/-- Quantise the elements of one tile: E_hi, E_lo, the elements and the flags (R110, R125). -/
def Kbf.quantise (k : Kbf) (xs : List FVal) : Nat × Nat × List Nat × Nat :=
  if xs.any fun x => match x with | .fin .. => false | _ => true then
    (0xFF, 0, xs.map fun _ => 0, flagQntNonfinite ||| snanFlag xs)
  else
    let mag := fun (x : FVal) => match x with | .fin _ m e => (m, e) | _ => (0, 0)
    let top := (xs.map mag).foldl maxScaled (0, 0)
    let ehi := k.fit top.1 top.2
    let hi := fun (x : FVal) =>
      decide (ehi ≠ 0) && leScaled 1 ((ehi : Int) - 127 - k.g) (mag x).1 1 (mag x).2
    let low := ((xs.filter fun x => !hi x).map mag).foldl maxScaled (0, 0)
    let elo := k.fit low.1 low.2
    let one := fun (x : FVal) =>
      let e := if hi x then ehi else elo
      let (m, ex) := mag x
      let (r, inex) := roundTo 0 false (m * k.sc) (ex + 127 - e) 0
      let big := decide (r > k.mmax)
      let q := if big then k.mmax else r
      let el := if q = 0 then 0
        else q + (if x.isNeg then 2 ^ (k.bits - 2) else 0) + (if hi x then 2 ^ (k.bits - 1) else 0)
      (el, (if big then flagQntSaturated + flagNX else 0) ||| (if inex then flagNX else 0))
    let rs := xs.map one
    (ehi, elo, rs.map (·.1), rs.foldl (fun a r => a ||| r.2) 0)

/-- The F32 bits of a decoded block-float element: exact (R126). -/
def kbfToF32 (x : FVal) : Nat := (f32.convert ⟨0, false, false⟩ x).1

end Sys2Proof.Machine
end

**Exercise description:**
What you give back should be exactly the lines of the data above from the line with "let one := fun (x : FVal) =>" through the line with "else q + (if", both of those included, and nothing more.

**Response to this task:**
    let one := fun (x : FVal) =>
      let e := if hi x then ehi else elo
      let (m, ex) := mag x
      let (r, inex) := roundTo 0 false (m * k.sc) (ex + 127 - e) 0
      let big := decide (r > k.mmax)
      let q := if big then k.mmax else r
      let el := if q = 0 then 0
        else q + (if x.isNeg then 2 ^ (k.bits - 2) else 0) + (if hi x then 2 ^ (k.bits - 1) else 0)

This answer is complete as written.